A. Before beginning any portion of the work the Contractor shall state what method he is to employ and the order of his operations and shall give the Engineer due notice and ample time for making the necessary detail plans for that portion.

The plans are intended to give approximately the line, grade and shape of the structure, typical details, etc., but the exact determination of all these is to be made from time to time by the Engineer.

B. The order or sequence of execution of the work, the amount of trench to be open at any time, etc., and the general conduct of the work shall be subject to the approval and direction of the Engineer, which approval or direction shall, however, in no wise affect in the conduct of the work the responsibility of the Contractor.

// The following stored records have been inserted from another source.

-- ==== Sys2Proof/Certificates/Slice0/Obligations.lean ====
section
/-! DEFINITION. The statements about the ZK8512-A1 model. Each says, for every state and operands that meet its hypotheses, what the
commands it names do: `Completes i s post` is that the command answers a next state, that the queue is left, and that `post` holds of
the part. What a command leaves alone beside that is EveryCommandKeepsToItsParts. -/

open Sys2Proof Sys2Proof.Machine

/-- A step runs the command at the front of the queue (the queue is the model's, assumption 1): it is `exec` of that command on the state with the
queue's rest. -/
def Obligations.StepRunsTheCommandInFront : Prop :=
  ∀ (c : Instr) (rest : List Instr) (s : State), s.pending = c :: rest → step s = exec c { s with pending := rest }

/-- A step on an empty queue is one period of ECLK, 2 ns (01 R11, 02 R34; that the step stands for one period is the model's choice, assumption 2):
the vigil passes it; a powered core counts it, and AX0 where it is loaded; a part without power changes in nothing else; berth memory and the
fuses stay. -/
def Obligations.EmptyQueueIsOnePeriod : Prop :=
  ∀ s : State, s.pending = [] → ∃ t, step s = .next t ∧ t.pending = [] ∧ t.dev.vg = s.dev.vg.pass 65536 ∧
    t.dev.mem = s.dev.mem ∧ t.dev.fuse = s.dev.fuse ∧ (s.dev.sys.powered = true → t.dev.tb.eclk = s.dev.tb.eclk + 1) ∧
    (s.dev.sys.powered = true → s.dev.boot.loaded = true →
      t.dev.tb.a0 = s.dev.tclk.tclk.tb.a0 ∧ t.dev.tb.a1 = s.dev.tclk.tclk.tb.a1 ∧ t.dev.tb.a2 = s.dev.tclk.tclk.tb.a2 ∧
        t.dev.tb.elapsed = s.dev.tclk.tclk.tb.elapsed) ∧
    (s.dev.sys.powered = false → t.dev = { s.dev with vg := s.dev.vg.pass 65536 })

/-- No command faults or is refused, and the meaning of a command leaves the queue to the step. The model's readings: assumption 14. -/
def Obligations.EveryCommandAnswersANextState : Prop :=
  ∀ (i : Instr) (s : State), ∃ t, exec i s = .next t ∧ t.pending = s.pending

/-- The frame of every command: what `partsOf` does not list for it stays as it was: each block of registers (17 R559), berth memory byte for byte,
the fuses, and the hidden state of each unit. The model's readings: assumption 4. -/
def Obligations.EveryCommandKeepsToItsParts : Prop :=
  ∀ (i : Instr) (s t : State), exec i s = .next t → Only (partsOf i) s.dev t.dev

/-- The state from which all others come (15 R504, R532; the blank fuses and the empty store are the model's choice, assumptions 11 and 12). -/
def Obligations.ResetIsAColdPowerUpWithNoPower : Prop :=
  ((State.reset.pending = [] ∧ State.reset.dev.sys.powered = false ∧ State.reset.dev.mem = [] ∧ State.reset.dev.lg.store = [] ∧
    State.reset.dev.fuse = {} ∧ Memory.wf State.reset.dev.mem = true ∧ State.reset.dev.mapSound ∧ State.reset.dev.fuse.svn ≤ 64)) ∧
  ((State.reset.dev.fld SYS_MODE.MODE = 0 ∧ State.reset.dev.fld HM_SEAL.SEAL = 0 ∧ State.reset.dev.fld AX0_STATUS.STATE = 3 ∧
    State.reset.dev.fld SYS_FAULT.AX0_INVALID = 1 ∧ State.reset.dev.fld VG_STAT.VALID = 0)) ∧
  ((∀ (f : Fld) (i j : Nat), f.key i j ≠ SYS_FAULT.AX0_INVALID.key 0 0 → f.key i j ≠ AX0_STATUS.STATE.key 0 0 →
    State.reset.dev.fld f i j = f.rst i))

/-- At all times of a powered part, BYPASS, IDCODE, SAMPLE and PRELOAD act, and TRST# resets the port; only the port changes (16 R557, 15 R504, 17
R567). The model's readings: assumption 13. -/
def Obligations.JtagPortAlwaysActs : Prop :=
  (∀ (s : State), s.dev.sys.powered = true → Completes .bypass s (fun t => t = { s.dev with tap := { s.dev.tap with op := .bypass, dr := 0 } })) ∧
  (∀ (s : State), s.dev.sys.powered = true → Completes .idcode s (fun t =>
    t = { s.dev with tap := { s.dev.tap with op := .idcode, dr := 0x18512B5B } })) ∧
  (∀ (s : State), s.dev.sys.powered = true → Completes .sample s (fun t =>
    t = { s.dev with tap := { s.dev.tap with op := .sample, seen := s.dev.ballBits } })) ∧
  (∀ (s : State) (x y : BitVec 128), s.dev.sys.powered = true → Completes (.preload x y) s (fun t =>
    t = { s.dev with tap := { s.dev.tap with op := .preload, lvl := x, oe := y } })) ∧
  (∀ (s : State), s.dev.sys.powered = true → Completes .jtagTrst s (fun t => t = { s.dev with tap := {} }))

C. The Contractor shall assume and have sole charge and possession of all the work included in this contract until the termination thereof, except as provided for in clause (e); and shall be solely responsible for the safe, proper and lawful conduct of the same. He shall commence the work and carry it on at such points and in such order of precedence, and in such times and seasons, as he may from time to time be directed by the Engineer. He shall furnish and put in place, free of charge, all grade planks and batter boards, and all large stakes and temporary structures necessary for making and maintaining points and lines given by the Engineer. He shall furnish all transportation, scaffolding, forms, apparatus, ways, works, machinery and plant requisite for the execution of this contract; and shall be solely answerable for the safe, proper and lawful construction, maintenance and use of the same.

From the Contractor's side there is objection to the provision for "furnishing and putting in place, free of charge, all grade planks and batter boards." It is an indefinite quantity for him to bid upon. It would properly be paid for as extra work.

D. Generally the Contractor will be permitted to conduct his work in the most expeditious manner possible, having due regard for the safety of persons and property and facilities for traffic and under such instructions as the Engineer may give from time to time.

E. The Contractor shall take all responsibility of the work, and take all precautions for preventing injuries to persons or property in or about the work; shall bear all losses resulting to him on account of the amount or character of the work, or because the nature of the land in or on which the work is done is different from what was estimated or expected, or on account of the weather, tides, elements, or other cause.

F. If at any time before the commencement, or during the progress of the work, the methods and appliances used or to be used appear to the Engineer to be inefficient or inappropriate for securing the quality of work required or the said rate of progress, he may order the Contractor to increase their efficiency or to improve their character, and the Contractor shall conform to such order; but the failure of the Engineer to demand an increase of such efficiency or improvement in character shall not relieve the Contractor from his obligation to secure the quality of work and the rate of progress established in the specifications.

The above clause applies in part to the provisions of Section 33 (a), but is in part different.